At this stage, the publicly available docket information identifies Thorne Research, Inc. as the patent owner, but practitioners should review the petition and related filings to confirm the specific challenged patent, the real parties in interest, and the exact claims at issue as the record develops.
A new post-grant review, PGR2026-00062, was filed at the Patent Trial and Appeal Board on June 25, 2026, in a matter captioned America Ugreen Limited. While the publicly available docket caption immediately identifies Ugreen as a party, patent professionals will want to watch for the petition, mandatory notices, and patent owner filings to clarify the full party alignment, the challenged claims, and the commercial context behind the dispute.
At this stage, the key takeaway is procedural as much as substantive: a post-grant review is only available for patents subject to the AIA’s first-inventor-to-file regime and allows challengers to press a broader range of invalidity theories than inter partes review.
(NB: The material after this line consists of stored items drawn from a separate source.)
/-- The heartwood groups of block `b` (R85, R92). Where its channels meet in several pairs of factors, each pair makes one
product of its own, and the products are added in the order of their first channels (DESIGN CHOICE, log entry 23). -/
def blockHeart (xw xa : Side) (rtz : Bool) (kb k b : Nat) (vw va : Vec) (acc : Flagged Nat) : Calc (Flagged Nat) := do
  let mw ← hwMaskOf xw vw (kb + b)
  let ma ← hwMaskOf xa va (kb + b)
  let cs := (List.range 128).filter fun c => decide (128 * b + c < k) && (mw.testBit c || ma.testBit c)
  let terms ← cs.mapM fun c => do
    let tw ← hwTerm xw kb vw mw b c
    let ta ← hwTerm xa kb va ma b c
    return ((tw.1, ta.1), tw.2.1 * ta.2.1, tw.2.2 * ta.2.2)
  let keys := terms.foldl (fun (l : List (Nat × Nat)) t => if l.contains t.1 then l else l ++ [t.1]) []
  return keys.foldl (fun acc key =>
    let mine := terms.filter fun t => t.1 == key
    let p := mine.foldl (fun r t => r + t.2.1) (0 : Int)
    let f := (mine.head?.map fun t => t.2.2).getD 0
    addExact rtz acc (p * f) (-18)) acc

/-- One quantised product (R84, R85). -/
def scaledCell (xw xa : Side) (rtz : Bool) (kb k : Nat) (kw ka : List (Nat × Nat × Nat)) (vw va : Vec) :
    Calc (Flagged Nat) := do
  let blocks := List.range (ceilDiv k 128)
  let acc ← blocks.foldlM (fun acc b => do
    let acc ← mainGroups xw xa rtz kb k b vw va acc
    blockKnots xw xa rtz kb k b vw va kw ka acc) ((0, 0) : Flagged Nat)
  let acc ← blocks.foldlM (fun acc b => blockHeart xw xa rtz kb k b vw va acc) acc
  if (xw.prof.isSome ∧ ¬ s2Ok vw.s2) ∨ (xa.prof.isSome ∧ ¬ s2Ok va.s2) then throw { code := 0x0613, info := none }
  return (acc.on fun t => f32Mul rtz t vw.s2).on fun t => f32Mul rtz t va.s2

/-- A result of the cells as a 32-bit word: INT32, or binary32 when the operands are floating or scaled. -/
def cellWord (xw xa : Side) (d : BitVec 512) (kw ka : List (Nat × Nat × Nat)) (vw va : Vec) : Calc (Flagged Nat) :=
  let k := tsK d
  if 1 < xw.fmt then
    .ok (floatColumn (tsRtz d) (k / 128 + 1)
      ((vw.codes.zip va.codes).map fun e => ((f32Widen xw.fmt e.1).1, (f32Widen xa.fmt e.2).1)) none)
  else if xw.scaled || xa.scaled then scaledCell xw xa (tsRtz d) (tsKb d) k kw ka vw va
  else
    let r := intColumn (passLen d) (k / passLen d + 1) (vw.codes.map (codeInt xw.fmt)) (va.codes.map (codeInt xa.fmt))
      (0, 0)
    .ok (wrapInt r.1 32, r.2)

/-! ## The epilogue and the output (R66, R106) -/

/-- The epilogue of a binary32 value with its operand b. -/
def epilogue (d : BitVec 512) (b x : Nat) : Flagged Nat :=
  let rtz := tsRtz d
  let y : Flagged Nat := match tsFn1 d with
    | 1 => f32Add rtz x b
    | 2 => f32Mul rtz x b
    | 3 => f32Max x b
    | 4 => f32Min x b
    | _ => (x, 0)
  y.on fun v => match tsFn2 d with
    | 0 => (v, 0)
    | 3 => f32Max v (tsOpb d)
    | 4 => f32Min v (tsOpb d)
    | code => tableFn code v

/-- The operand b of an output element (R106). -/
def bValue (s : State) (a : Nat) (d : BitVec 512) (i j : Nat) : Nat :=
  if tsBsrc d = 1 then s.hNat a (tsBH d) (4 * j) 4
  else if tsBsrc d = 2 then s.hNat a (tsBH d) (i * tsOPitch d + 4 * j) 4 else 0

/-- A binary32 value converted to a floating or INT32 output code (R66). -/
def outCode (d : BitVec 512) (x : Nat) : Flagged Nat :=
  if tsOFmt d = 7 then (f32ToI32 (tsRtz d) x).on fun v => (wrapInt v 32, 0) else ffConvert (tsOFmt d) (tsRtz d) x

/-- Output rows written: each a place and its binary32 values, none for a column that is not live (R66, R86, R109). -/
def writeRows (s : State) (a : Nat) (d : BitVec 512) (rows cols : Nat) (vals : List (Nat × List (Option Nat)))
    (out : StepOut) : Calc StepOut := do
  match (if tsOFmt d ≤ 1 then outProf s a d else none) with
  | some p =>
    let q ← vals.foldlM (fun q e => quantRow s a d p rows e.1 e.2 q) ({} : QOut)
    return { out with
      writes := out.writes ++ q.writes ++ knotWrites s a d p cols q,
      flags := out.flags ||| q.flags,
      maxAbs := [(p.num, false, BitVec.ofNat 32 q.main), (p.num, true, BitVec.ofNat 32 q.heart)],
      qctr := out.qctr ++ q.ctr }
  | none =>
    let fmt := tsOFmt d
    return vals.foldl (fun o e =>
      let cs := e.2.map fun x => match x with
        | none => ((0, 0) : Flagged Nat)
        | some v => outCode d v
      let off := 128 * tsOOff d + e.1 * tsOPitch d + rowBytes fmt (tsOb d * 128)
      { o with
        writes := o.writes ++ bytesAt (hOff (s.handle a (tsOH d)) off) (packCodes fmt (cs.map Prod.fst)),
        flags := cs.foldl (fun f c => f ||| c.2) o.flags }) out

/-- The epilogue of every output value, and the rows written. `asInt` marks INT32 words (R66). -/
def emitRows (s : State) (a : Nat) (d : BitVec 512) (asInt : Bool) (cols : List Bool) (rows : List (Nat × List Nat))
    (out : StepOut) : Calc StepOut :=
  let done := rows.map fun e => (e.1, (List.range e.2.length).map fun j =>
    if cols.getD j false then
      let w := e.2.getD j 0
      some (epilogue d (bValue s a d e.1 j) (if asInt then f32OfInt (tsRtz d) (i32 w) else w))
    else none)
  let flags := done.foldl (fun f e => e.2.foldl (fun f v => f ||| ((v.map Prod.snd).getD 0)) f) out.flags
  writeRows s a d (tsM d) (tsN d) (done.map fun e => (e.1, e.2.map fun v => v.map Prod.fst)) { out with flags := flags }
Tesla has filed a new inter partes review petition at the Patent Trial and Appeal Board, opening IPR2026-00380 on June 18, 2026. At this early stage, the public docket identifies the proceeding under the caption Tesla Inc., but key details that practitioners will want to monitor—including the patent owner, the specific patent number, and the prior-art combinations asserted—may become clearer as the petition and related papers are added to the record.
Even with a limited docket snapshot, the filing itself is notable.
A new inter partes review, IPR2026-00376, was filed at the Patent Trial and Appeal Board on June 18, 2026, naming Luxottica of America Inc. in the proceeding. While the publicly available docket caption confirms the PTAB filing and the involvement of Luxottica, this is the kind of early-stage matter patent practitioners will want to watch closely as the petition, patent-at-issue, and asserted invalidity theories come into sharper focus.
At this stage, the key takeaway is that a petitioner has asked the PTAB to institute trial on one or more claims of a patent connected to Luxottica.
Tesla Inc. has filed a new inter partes review petition at the Patent Trial and Appeal Board, opening IPR2026-00380 on June 18, 2026.